**Description of the task:** Find the line holding "stack : Mem" in the entries below. Give it again exactly, along with every line after it up to and including the line holding "scrubPeriod : BitVec 11".

Segment Start: Entries supplied

-- ==== Sys2Proof/Machine/MemTypes.lean ====
section
/-! DEFINITION. The umpire's mailboxes and requests (16), stack memory and channels (10), objects and tiers (11). -/
namespace Sys2Proof.Machine

/-- A request the umpire has accepted: its mailbox, the header's fields, its class, its payload (16 R419, R429), and the tick at which it
was accepted. -/
structure Req where
  mbx : Nat
  op : Nat
  ctx : Nat
  seq : Nat
  lc : Bool
  body : List Byte
  taken : Nat
deriving DecidableEq, Repr

/-- An event that waits for room in a response ring: opcode, context, number, payload (16 R418, R420). -/
structure Event where
  op : Nat
  ctx : Nat
  seq : W32
  body : List Byte
deriving DecidableEq, Repr

/-- A mailbox (16 R415 to R424): its registers, its rings' window of 32 KiB (request ring, then response ring), its
session, and what waits for its response ring. -/
structure Mbx where
  reqTail : BitVec 16
  reqHead : BitVec 16
  rspTail : BitVec 16
  rspHead : BitVec 16
  session : Bool
  stalled : Bool
  irqEn : Bool
  verMajor : Byte
  verMinor : Byte
  evDrop : W32
  /-- The expected sequence number, and the event count of the session. -/
  expect : W32
  evCount : W32
  /-- Events were dropped since the last one delivered. -/
  dropMark : Bool
  events : List Event
  /-- Requests accepted and not yet answered. -/
  due : Nat
  held : List (List Byte)
  /-- The interrupt is raised to the served party. -/
  irq : Bool
  /-- A debug or management session's connection is open (19 R494), or an application mailbox is closed (19 R482). -/
  closed : Bool
  win : Mem
deriving DecidableEq, Repr

/-- A configuration slot: its image and generation (16 R430). -/
structure CfgSlot where
  img : CfgImage
  gen : Nat
deriving DecidableEq, Repr

/-- A trial window: the generation on trial, the seconds left, the slot it reverts to (16 R432, R434), and the mismatches that
the audits had found at the last health check. -/
structure Trial where
  gen : Nat
  left : Nat
  prev : Nat
  mism : Nat
deriving DecidableEq, Repr

/-- A firmware update in progress: its request, phase, pauses, versions and image digest (16 R437). -/
structure FwUpd where
  req : Req
  phase : Nat
  pause : Nat
  oldVer : Nat
  newVer : Nat
  digest : List Byte
  image : List Byte
deriving DecidableEq, Repr

/-- The umpire's state (16). -/
structure Ump where
  mbxs : AMap Mbx
  intake : List Req
  /-- The mailboxes served last in the two classes (16 R440, round-robin). -/
  rrLc : Nat
  rrBe : Nat
  /-- 0 hub 0, 1 hub 2; standby 0 none, 1 syncing, 2 ready (UMP_STATUS). -/
  acting : Nat
  standby : Nat
  failovers : W64
  busyCount : W64
  slot0 : CfgSlot
  slot1 : CfgSlot
  active : Nat
  committed : Nat
  trial : Option Trial
  /-- A failover has occurred in the trial window (H3). -/
  trialFailover : Bool
  /-- A trial ended by a start-up, to be told to the first management session (16 R435). -/
  trialNote : Bool
  fw : Option FwUpd
  /-- The failed pair is being restored; the tick of the last failure of each pair, by hub (20 R506). -/
  restoring : Bool
  failTicks : AMap Nat
  /-- Housekeeping tasks pending: kind and the tick since when (16 R440). -/
  tasks : List (HkKind × Nat)
deriving DecidableEq, Repr

def Mbx.reset : Mbx where
  reqTail := 0
  reqHead := 0
  rspTail := 0
  rspHead := 0
  session := false
  stalled := false
  irqEn := true
  verMajor := 0
  verMinor := 0
  evDrop := 0
  expect := 0
  evCount := 0
  dropMark := false
  events := []
  due := 0
  held := []
  irq := false
  closed := false
  win := []

/-- A memory channel and its VAT_ registers (10 R263, registers): counts of the counting hour, the vat generator. -/
structure Channel where
  st : Nat
  ceHour : Nat
  ueHour : Nat
  ue : Nat
  srKey : W64
  srCtr : W64
  ops : W64
  /-- The channel's sweep of the current scrub period is complete (10 R256, R257). -/
  swept : Bool
deriving DecidableEq, Repr

/-- An entry of a slot table that is not at its default: the slot named (10 R250). -/
structure SlotEnt where
  chan : Nat
  frame : Nat
  level : Nat
deriving DecidableEq, Repr

/-- A map-out in progress: its channel, step (1 vacating, 2 evacuating slices, 3 rehoming), what it counted, its request
where a message asked for it, and the step-1 failure (10 R264, R271). -/
structure MapOut where
  chan : Nat
  step : Nat
  slices : Nat
  ueMoved : Nat
  req : Option Req
deriving DecidableEq, Repr

/-- A relocation of a fresh block within fresh (11 R284): the region it goes to, how often dirty tiles have been copied again, and the tiles
that writes have reached since they were copied. -/
structure Reloc where
  dest : Nat
  rounds : Nat
  dirty : List Nat
deriving DecidableEq, Repr

/-- Stack memory (10). `stack` is the data of every stack word by stack byte address; `flips` lists, by word address
(address / 8), how a stored codeword differs from a fresh encoding of its word: bits [63:0] data, [71:64] check bits. -/
structure MemSt where
  stack : Mem
  flips : AMap (BitVec 72)
  chans : AMap Channel
  /-- Homes of buckets that are not at their default (10 R249). -/
  homes : AMap Nat
  /-- Remapped slices by 512 × bucket + level (10 R250, state 1). -/
  slots : AMap SlotEnt
  vacated : Nat
  auto : Bool
  floor : BitVec 10
  ceLimit : BitVec 16
  scrubOn : Bool
  scrubPeriod : BitVec 11
  sweeps : W32
  chanSel : BitVec 9
  ceTotal : W64
  ueTotal : W64
  mapout : Option MapOut
  /-- Automatic triggers that met E_MAP_BUSY (10 R263). -/
  retry : List Nat
  /-- Relocations of fresh blocks in progress, by source region (11 R284). -/
  relocs : AMap Reloc
deriving DecidableEq, Repr

def Channel.reset : Channel where
  st := 0
  ceHour := 0
  ueHour := 0
  ue := 0
  srKey := 0
  srCtr := 0
  ops := 0
  swept := false

def MemSt.reset : MemSt where
  stack := []
  flips := []
  chans := []
  homes := []
  slots := []
  vacated := 0
  auto := true
  floor := 0
  ceLimit := 1000
  scrubOn := true
  scrubPeriod := 360
  sweeps := 0
  chanSel := 0
  ceTotal := 0
  ueTotal := 0
  mapout := none
  retry := []
  relocs := []

/-- Where a block lives (11 R275 to R277): a fresh region; a pressed image of `len` bytes in 4 KiB chunks (stack address
/ 4,096); a cave image in a package, with the tiles whose flash pages the controller cannot correct (11 R280). -/
inductive Home
  | fresh (region : Nat)
  | pressed (len : Nat) (chunks : List Nat)
  | cave (pkg : Nat) (img : List Byte) (lost : List Nat)
deriving DecidableEq, Repr

/-- What a stack region is used for: a fresh block, or chunks (0 to 63) of pressed images (11 R277). -/
inductive RegUse
  | fresh (block : Nat)
  | pressed (used : List Nat)
deriving DecidableEq, Repr

/-- What an object is for (11 R279, R533): a client's object, one the module made for a context (score table, codec context, bench image), a
court area, or the directory and leaves of a sequence's page list (05 R134). -/
inductive ObjUse
  | client
  | made
  | bench
  | pools (court : Nat)
  | huddle (court : Nat)
  | stepArea (court : Nat)
  | returns (court : Nat)
  | lists (court : Nat)
  | roster
deriving DecidableEq, Repr

/-- A move of an object in progress (11 R281 to R286): destination tier, blocks moved, its reservation in units of 4 KiB, its request
(none: the module's own), the free request that stops it, its place in the order of acceptance, and whether its next block is in the
state moving (11 R275, R283). -/
structure Move where
  dest : Nat
  moved : Nat
  resv : Nat
  req : Option Req
  freeing : Option Req
  order : Nat
  moving : Bool
deriving DecidableEq, Repr

/-- An object (11 R273, R298). -/
structure Obj where
  size : Nat
  kind : Nat
  flags : Nat
  owner : Option Nat
  use : ObjUse
  move : Option Move
deriving DecidableEq, Repr

/-- A flash package: CAV_PKG_STAT, its least erase count, and the bytes retired (11 R295, R297). -/
structure Pkg where
  mean : Nat
  most : Nat
  least : Nat
  retired : Nat
deriving DecidableEq, Repr

/-- Objects, the block map, quotas and the cave (11). -/
structure TierSt where
  /-- Objects by first block. -/
  objs : AMap Obj
  /-- The block map: a block that is not listed is free. -/
  blocks : AMap Home
  regs : AMap RegUse
  /-- Limits and used counts in 4 KiB units by 4 × client + tier. -/
  limit : AMap Nat
  used : AMap Nat
  moves : W64
  selClient : BitVec 10
  selTier : BitVec 2
  budget : BitVec 16
  written : W64
  pkgSel : BitVec 5
  pkgs : AMap Pkg
  /-- Bytes programmed into the cave, by tick (11 R296). -/
  progLog : List (Nat × Nat)
  /-- Objects whose move waits for the programming budget, in order of acceptance (11 R296), and the moves accepted. -/
  budgetWait : List Nat
  accepted : Nat
  /-- Flash bytes retired, and those lost beyond the reserve (11 R297). -/
  retiredBytes : Nat
  caveLost : Nat
deriving DecidableEq, Repr

def TierSt.reset : TierSt where
  objs := []
  blocks := []
  regs := []
  limit := []
  used := []
  moves := 0
  selClient := 0
  selTier := 0
  budget := 750
  written := 0
  pkgSel := 0
  pkgs := []
  progLog := []
  budgetWait := []
  accepted := 0
  retiredBytes := 0
  caveLost := 0

def CfgSlot.empty : CfgSlot := ⟨.empty, 1⟩

def Ump.reset : Ump where
  mbxs := [64, 65, 66, 67].map (fun m => (m, { Mbx.reset with closed := true }))
  intake := []
  rrLc := 0
  rrBe := 0
  acting := 0
  standby := 0
  failovers := 0
  busyCount := 0
  slot0 := .empty
  slot1 := .empty
  active := 0
  committed := 0
  trial := none
  trialFailover := false
  trialNote := false
  fw := none
  restoring := false
  failTicks := []
  tasks := []

end Sys2Proof.Machine
end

Segment End: Entries supplied

**Task response:**
  stack : Mem
  flips : AMap (BitVec 72)
  chans : AMap Channel
  /-- Homes of buckets that are not at their default (10 R249). -/
  homes : AMap Nat
  /-- Remapped slices by 512 × bucket + level (10 R250, state 1). -/
  slots : AMap SlotEnt
  vacated : Nat
  auto : Bool
  floor : BitVec 10
  ceLimit : BitVec 16
  scrubOn : Bool
  scrubPeriod : BitVec 11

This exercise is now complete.